**THE TASK**
In the listing below, find each line holding "Holder" and copy it.

**INPUT**
———

theorem pantryClear_canon (hs : Canon v q s) : Canon v q (pantryClear s) := by
  unfold pantryClear
  repeat' first
    | (with_reducible assumption) | intro x
    | (extract_lets +onlyGivenNames t; first
        | (refine (fun (ht : Canon v q t) => ?_) ?_ <;> [clear_value t; (unfold t; clear t)])
        | clear_value t)
    | (with_reducible first | apply foldl_canon | apply State.set_canon | apply State.setN_canon | apply State.setB_canon)
    | (simp only [canon_mk_iff]; apply canon_parts)

/-! ### Machine/Frame -/



/-! ### Machine/FrontEnd -/



/-! ### Machine/ActOps -/

theorem regovern_canon (hr : RaisesCanon v q r) (hs : Canon v q s) : Canon v q (regovern r s) := by
  unfold regovern
  repeat' first
    | (with_reducible assumption) | intro x
    | (extract_lets +onlyGivenNames t; first
        | (refine (fun (ht : Canon v q t) => ?_) ?_ <;> [clear_value t; (unfold t; clear t)])
        | clear_value t)
    | (with_reducible first
        | apply ite_canon | apply foldl_canon | apply State.setN_canon | apply State.setB_canon | apply hr)
    | split | (simp only [canon_mk_iff]; apply canon_parts)

theorem holdRes_canon {h0 : Holder} {cls : Nat} (hr : RaisesCanon v q r) (hs : Canon v q s) : Canon v q (holdRes r s h0 cls)
    := by
  unfold holdRes
  repeat' first
    | (with_reducible assumption) | intro x
    | (with_reducible first | apply ite_canon | apply regovern_canon | apply hr)
    | split | (simp only [canon_mk_iff]; apply canon_parts)

theorem unholdRes_canon {h0 : Holder} (hr : RaisesCanon v q r) (hs : Canon v q s) : Canon v q (unholdRes r s h0) := by
  unfold unholdRes
  repeat' first
    | (with_reducible assumption) | intro x
    | (with_reducible first | apply ite_canon | apply regovern_canon | apply hr)
    | split | (simp only [canon_mk_iff]; apply canon_parts)

theorem setOnTrack_canon {j : Nat} {write val : Bool} (hr : RaisesCanon v q r) (hs : Canon v q s) : Canon v q
    (setOnTrack r s j write val) := by
  unfold setOnTrack
  repeat' first
    | (with_reducible assumption) | intro x
    | (extract_lets +onlyGivenNames t; first
        | (refine (fun (ht : Canon v q t) => ?_) ?_ <;> [clear_value t; (unfold t; clear t)])
        | clear_value t)
    | (with_reducible first | apply ite_canon | apply State.setBitOf_canon | apply actEvent_canon | apply hr)
    | split

theorem writeOkFall_canon {j : Nat} {why : OkFall} (hr : RaisesCanon v q r) (hs : Canon v q s) : Canon v q
    (writeOkFall r s j why) := by
  unfold writeOkFall
  repeat' first
    | (with_reducible assumption) | intro x
    | (extract_lets +onlyGivenNames t; first
        | (refine (fun (ht : Canon v q t) => ?_) ?_ <;> [clear_value t; (unfold t; clear t)])
        | clear_value t)
    | (with_reducible first
        | apply ite_canon | apply State.inc_canon | apply State.setBitOf_canon | apply State.setSrv_canon
        | apply State.on_canon | apply actEvent_canon | apply closeGate_canon | apply setOnTrack_canon | apply hr)
    | split | (simp only [canon_mk_iff]; apply canon_parts)

theorem writeOkFallAct_canon {a : Nat} {why : OkFall} (hr : RaisesCanon v q r) (hs : Canon v q s) : Canon v q
    (writeOkFallAct r s a why) := by
  unfold writeOkFallAct
  repeat' first
    | (with_reducible assumption) | intro x
    | (with_reducible first | apply foldl_canon | apply writeOkFall_canon | apply hr)

theorem returnSlot_canon {j cause : Nat} (hr : RaisesCanon v q r) (hs : Canon v q s) : Canon v q (returnSlot r s j cause) := by
  unfold returnSlot
  repeat' first
    | (with_reducible assumption) | intro x
    | (extract_lets +onlyGivenNames t; first
        | (refine (fun (ht : Canon v q t) => ?_) ?_ <;> [clear_value t; (unfold t; clear t)])
        | clear_value t)
    | (with_reducible first
        | apply ite_canon | apply State.setCh_canon | apply State.setPick_canon | apply heaterIdle_canon | apply hrEnd_canon
        | apply endPart_canon | apply hr)
    | split | (simp only [canon_mk_iff]; apply canon_parts)

theorem twinExit_canon {a cause : Nat} (hr : RaisesCanon v q r) (hs : Canon v q s) : Canon v q (twinExit r s a cause) := by
  unfold twinExit
  repeat' first
    | (with_reducible assumption) | intro x
    | (extract_lets +onlyGivenNames t; first
        | (refine (fun (ht : Canon v q t) => ?_) ?_ <;> [clear_value t; (unfold t; clear t)])
        | clear_value t)
    | (with_reducible first
        | apply ite_canon | apply foldl_canon | apply State.setB_canon | apply State.setBitOf_canon
        | apply State.setAct_canon | apply State.setCh_canon | apply hrEnd_canon | apply actEvent_canon | apply endPart_canon
        | apply returnSlot_canon | apply hr)
    | split | (simp only [canon_mk_iff]; apply canon_parts)

theorem twinBoundary_canon {a : Nat} (hr : RaisesCanon v q r) (hs : Canon v q s) : Canon v q (twinBoundary r s a) := by
  unfold twinBoundary
  repeat' first
    | (with_reducible assumption) | intro x
    | (extract_lets +onlyGivenNames t; first
        | (refine (fun (ht : Canon v q t) => ?_) ?_ <;> [clear_value t; (unfold t; clear t)])
        | clear_value t)
    | (with_reducible first | apply ite_canon | apply twinExit_canon | apply hr)
    | split | (simp only [canon_mk_iff]; apply canon_parts)

theorem twinSettle_canon {a : Nat} (hr : RaisesCanon v q r) (hs : Canon v q s) : Canon v q (twinSettle r s a) := by
  unfold twinSettle
  repeat' first
    | (with_reducible assumption) | intro x
    | (extract_lets +onlyGivenNames t; first
        | (refine (fun (ht : Canon v q t) => ?_) ?_ <;> [clear_value t; (unfold t; clear t)])
        | clear_value t)
    | (with_reducible first | apply ite_canon | apply twinExit_canon | apply twinBoundary_canon | apply hr)
    | split

theorem twinLeave_canon {a cause : Nat} (hr : RaisesCanon v q r) (hs : Canon v q s) : Canon v q (twinLeave r s a cause) := by
  unfold twinLeave
  repeat' first
    | (with_reducible assumption) | intro x
    | (extract_lets +onlyGivenNames t; first
        | (refine (fun (ht : Canon v q t) => ?_) ?_ <;> [clear_value t; (unfold t; clear t)])
        | clear_value t)
    | (with_reducible first | apply ite_canon | apply State.setAct_canon | apply twinBoundary_canon | apply hr)
    | split | (simp only [canon_mk_iff]; apply canon_parts)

———

**RESULT OF THIS EXERCISE**
theorem holdRes_canon {h0 : Holder} {cls : Nat} (hr : RaisesCanon v q r) (hs : Canon v q s) : Canon v q (holdRes r s h0 cls)
theorem unholdRes_canon {h0 : Holder} (hr : RaisesCanon v q r) (hs : Canon v q s) : Canon v q (unholdRes r s h0) := by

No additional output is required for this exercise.